On the dissimilarities ledger, volatility is running considerably higher in 2010, Eurozone troubles could plunge that area into even more severe economic difficulties–dragging the rest of the world down, and there is some evidence that ETFs are disrupting the historical tendency of some asset classes (e.g., commodities, bonds) to behave differently than the equities market.
Given the scare of the recent correction (assuming it is over), I find it hard to believe that the market will quickly rally back into 121 territory for SPY. On the other hand, the 2004 top trend line is only a few points away at 114–just a couple of good up days away. I’m guessing the ceiling will be around 116 / 118 for SPY through this cycle.
Fear dying down?
Wednesday, June 9th, 2010Bought SPY 109 July calls (17-July expiration) at 2.90.

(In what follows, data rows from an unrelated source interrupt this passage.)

-- ==== Sys2Proof/Machine/Span.lean ====
section
/-! DEFINITION. The Span Builder: the snapshot, outranking, the conversions and one line's list
(09_occlusion_and_key_spans.md). -/

namespace Sys2Proof.Machine

/-! ## The snapshot (R154, R155) -/

/-- A stored claim is applicable in the field (R155). -/
def StoreEntry.applicable (fc : FieldCount) (e : StoreEntry) : Bool :=
  cadenceMatches fc e.claim.base e.claim.mask && (e.applied || effectiveReached e.claim.e fc)

/-- An entry after a snapshot: one that was applicable keeps the mark (R155). -/
def StoreEntry.afterSnapshot (fc : FieldCount) (e : StoreEntry) : StoreEntry :=
  { e with applied := e.applied || e.applicable fc }

/-- The own region of a cue in ON_AIR whose cadence matches FC (R154, R155). -/
def CueSlot.region (fc : FieldCount) (i : Slot) (x : CueSlot) : Option OwnRegion :=
  if x.st = .onAir ∧ cadenceMatches fc x.cue.base x.cue.mask = true then
    some {
      slot := i
      top := x.cue.top
      bottom := x.cue.top + x.cue.height - 1
      left := x.cue.left
      width := x.cue.width
      layer := x.cue.layer
      kind := x.cue.kind
      clip := if x.cue.announce then x.claim.map (fun c => (c.left, c.right)) else none }
  else none

/-- The own regions of a snapshot (R154). -/
def Ce.regions (fc : FieldCount) (ce : Ce) : List OwnRegion :=
  allSlots.filterMap (fun i => (ce.slot i).region fc i)

/-- The snapshot at a field boundary (R154). -/
def Desk.snapshot (fc : FieldCount) (d : Desk) : Desk :=
  { d with
    sb := { d.sb with
      occluders := d.pt.store.filter (fun e => e.applicable fc)
      blankets := d.pt.blankets
      own := d.ce.regions fc }
    pt := { d.pt with store := d.pt.store.map (StoreEntry.afterSnapshot fc) } }

/-! ## Outranking (R156) -/

/-- A layer and station outrank an own region of station `stn` (R156). An unannounced region, one without a
transmitted claim, is outranked by everything. -/
def outranks (stn : Station) (layer : Layer) (station : Station) (r : OwnRegion) : Bool :=
  r.clip.isNone || decide (r.layer.val < layer.val) || (layer == r.layer && decide (station.val < stn.val))

/-! ## Conversions (R157 to R160) -/

/-- The values of a line that the conversions use (R157): D in fine units, H_off in ticks. -/
structure LineVals where
  F : Int
  D : Int
  hoff : Int
  ppl : Nat
deriving DecidableEq, Repr

/-- The place of a bus unit on the pixel grid, times F (R157). -/
def LineVals.place (v : LineVals) (u : Nat) : Int := (((u : Int) * 32 - v.hoff) * 256 - v.D) * v.ppl

/-- An interval of own pixels, both ends included. -/
abbrev Ivl := Int × Int

/-- An interval cut to another; the result may be empty. -/
def cutTo (lo hi : Int) (i : Ivl) : Ivl := (max lo i.1, min hi i.2)

/-- An interval holds a pixel. -/
def Ivl.nonempty (i : Ivl) : Bool := decide (i.1 ≤ i.2)

/-- The occluded range of a claim, rounded outward (R158). -/
def LineVals.occluded (v : LineVals) (left right : Nat) : Ivl :=
  cutTo 0 (v.ppl - 1) (v.place left / v.F, ceilDiv (v.place right) v.F - 1)

/-- The clip range of an own claim, rounded inward (R160). -/
def LineVals.clipRange (v : LineVals) (left right : Nat) : Ivl :=
  cutTo 0 (v.ppl - 1) (ceilDiv (v.place left) v.F, v.place right / v.F - 1)

/-- The extent of an own claim, formed at an attempt's first fall (R159). -/
def ownExtent (F hoff : Int) (ppl left width : Nat) : Nat × Nat :=
  let origin := hoff * 256 * ppl
  (((origin + left * F) / (8192 * ppl) - 8 |> clampInt 0 1023).toNat,
   ((ceilDiv (origin + ((left : Int) + width) * F) (8192 * ppl)) + 8 |> clampInt 1 1024).toNat)

/-! ## One line's list (R161 to R164) -/

/-- What is left of an interval without another. -/
def without (o i : Ivl) : List Ivl :=
  if i.2 < o.1 ∨ o.2 < i.1 then [i]
  else (if i.1 < o.1 then [(i.1, o.1 - 1)] else []) ++ (if o.2 < i.2 then [(o.2 + 1, i.2)] else [])

/-- What is left of intervals without another, which may be empty. -/
def subtract (is : List Ivl) (o : Ivl) : List Ivl :=
  if Ivl.nonempty o then is.flatMap (without o) else is

/-- The field line lies in top..bottom. -/
def coversLine (line top bottom : Nat) : Bool := decide (top ≤ line) && decide (line ≤ bottom)

/-- The ranges that occlude a region on a line (R156, R158, R161). -/
def Sb.rangesOver (stn : Station) (v : LineVals) (line : Nat) (r : OwnRegion) (x : Sb) : List Ivl :=
  (x.occluders.filter (fun o => coversLine line o.claim.top o.claim.bottom && outranks stn o.claim.layer o.station r)).map
      (fun o => v.occluded o.claim.left o.claim.right) ++
  (x.blankets.filter (fun b => outranks stn b.layer b.station r)).map (fun _ => ((0 : Int), (v.ppl : Int) - 1))

/-- The clip of a region on a line: its own claim, or the whole line for an unannounced one (R160, R161). -/
def OwnRegion.clipOn (v : LineVals) (r : OwnRegion) : Ivl :=
  match r.clip with
  | some (left, right) => v.clipRange left right
  | none => (0, (v.ppl : Int) - 1)

/-- The pieces of a region on a line (R161): start, subtract, clip. -/
def Sb.pieces (stn : Station) (v : LineVals) (line : Nat) (x : Sb) (r : OwnRegion) : List Ivl :=
  if coversLine line r.top r.bottom then
    let start : Ivl := cutTo 0 (v.ppl - 1) ((r.left : Int), (r.left : Int) + r.width - 1)
    let kept := (x.rangesOver stn v line r).foldl subtract ([start].filter Ivl.nonempty)
    let clip := r.clipOn v
    (kept.map (cutTo clip.1 clip.2)).filter Ivl.nonempty
  else []

/-- An interval joined to sorted intervals with gaps between them (R162). -/
def joinIvl : Ivl → List Ivl → List Ivl
  | i, [] => [i]
  | i, c :: rest =>
    if i.2 + 1 < c.1 then i :: c :: rest
    else if c.2 + 1 < i.1 then c :: joinIvl i rest
    else joinIvl (min i.1 c.1, max i.2 c.2) rest

/-- The maximal runs of a union of intervals, in order (R162). -/
def unionRuns (is : List Ivl) : List Ivl := is.foldl (fun acc i => joinIvl i acc) []

/-- A span put in its place by left edge. -/
def insertSpan : Span → List Span → List Span
  | s, [] => [s]
  | s, t :: rest => if s.left ≤ t.left then s :: t :: rest else t :: insertSpan s rest

/-- The pieces of the own regions of one kind (R161). -/
def Sb.kindPieces (stn : Station) (v : LineVals) (line : Nat) (k : CueKind) (x : Sb) : List Ivl :=
  (x.own.filter (fun r => r.kind == k)).flatMap (x.pieces stn v line)

/-- The spans of a line before the limit of 16 (R161, R162). -/
def Sb.spans (stn : Station) (v : LineVals) (line : Nat) (x : Sb) : List Span :=
  let fills := unionRuns (x.kindPieces stn v line .fill)
  let cutouts := fills.foldl subtract (unionRuns (x.kindPieces stn v line .cutout))
  (fills.map (fun i => (⟨i.1, i.2, .fill⟩ : Span))).foldr insertSpan
    (cutouts.map (fun i => (⟨i.1, i.2, .cutout⟩ : Span)))

/-- A line beyond the quarter-line rule (R164, R167): |D| over 8192 ticks. -/
def tooFar (D : Int) : Bool := decide (2097152 < D.natAbs)

/-- The list of a line, with what is handed over with it (R157, R161 to R164). -/
def Sb.lineSpans (stn : Station) (v : LineVals) (line : Nat) (keyable : Bool) (x : Sb) : List Span :=
  if keyable && !tooFar v.D then x.spans stn v line else []

/-- The list of the next delivered line is built and handed to the line's start (R157, R163, R164). -/
def Sb.build (stn : Station) (v : LineVals) (line : Nat) (keyable slip : Bool) (parity : Parity) (x : Sb) : Sb :=
  let all := x.lineSpans stn v line keyable
  { x with
    ready := x.ready ++ [⟨all.take 16, line, v.D, v.ppl, slip, parity, keyable⟩]
    overflow := if 16 < all.length then satInc 255 x.overflow else x.overflow }

/-- The empty list of an inserted delivered line (R86). The line number, D and PPL with it, on a line paired with no
reference line, are those of the next paired line, and it is not keyable: DESIGN CHOICE (log 62), unsafe. -/
def Sb.buildInserted (v : LineVals) (line : Nat) (slip : Bool) (parity : Parity) (x : Sb) : Sb :=
  { x with ready := x.ready ++ [⟨[], line, v.D, v.ppl, slip, parity, false⟩] }

/-- REINIT empties the own regions of the snapshot (R166). A list built before and not yet handed to the Keyer keeps its
spans: DESIGN CHOICE (log 55), unsafe. -/
def Sb.reinit (x : Sb) : Sb := { x with own := [] }

end Sys2Proof.Machine
end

Last leg of the correction? Time to break the 2010 trendline?
Tuesday, June 8th, 2010Although recent intra-day lows have crossed the 2010 trendline in the graph below I hallucinated in February we haven’t had a SPY closing yet that has crossed that line (104.87 for 9-June-2010). My crystal ball has been notably hazy recently, but I’m still thinking this is a correction and not the beginning of a bear market.
I continue to be bearish on the prospects for Europe’s monetary union—I think they inadvertently created a gold standard of sorts (the Euro with Germany as the center of mass). Economists generally frown on such things because the only response left in tough times if you can’t devalue the currency and/or renege on national debt is to put draconian economic measures in place (e.g., benefit cuts, decreases in government spending)–at a time when many of the countries are already in severe recessions. Unless Germany agrees to an inflationary strategy, or the European Common Market agrees to a much more centralized government (neither of which seem likely) I predict more drama for the Euro.
Will things start looking up for BP?
Thursday, June 3rd, 2010I’m optimistic that this generation of containment device will work–once they manage to trim the pipe. Bought BP July (17-July expiration) calls at 40 for 2.84. BP is currently trading at 38.34.
Recovering from a correction–six years ago
Tuesday, June 1st, 2010On June 1st 2004 SPY was well on its way recovering from a 5% correction that started in May. The jury is still out on whether this year’s 12% correction (based on closing values) is over, or just the beginning of a bear market. Six years ago we didn’t have the PIIGS (Portugal, Italy, Ireland, Greece, and Spain) in financial turmoil, or a big oil leak in the gulf, on the other hand, Iraq was looking pretty shaky back then.
If you are looking for bullish signs you can point to the big increase in normalized volume–the 25 trading day average on SPY is at 346 million shares per day.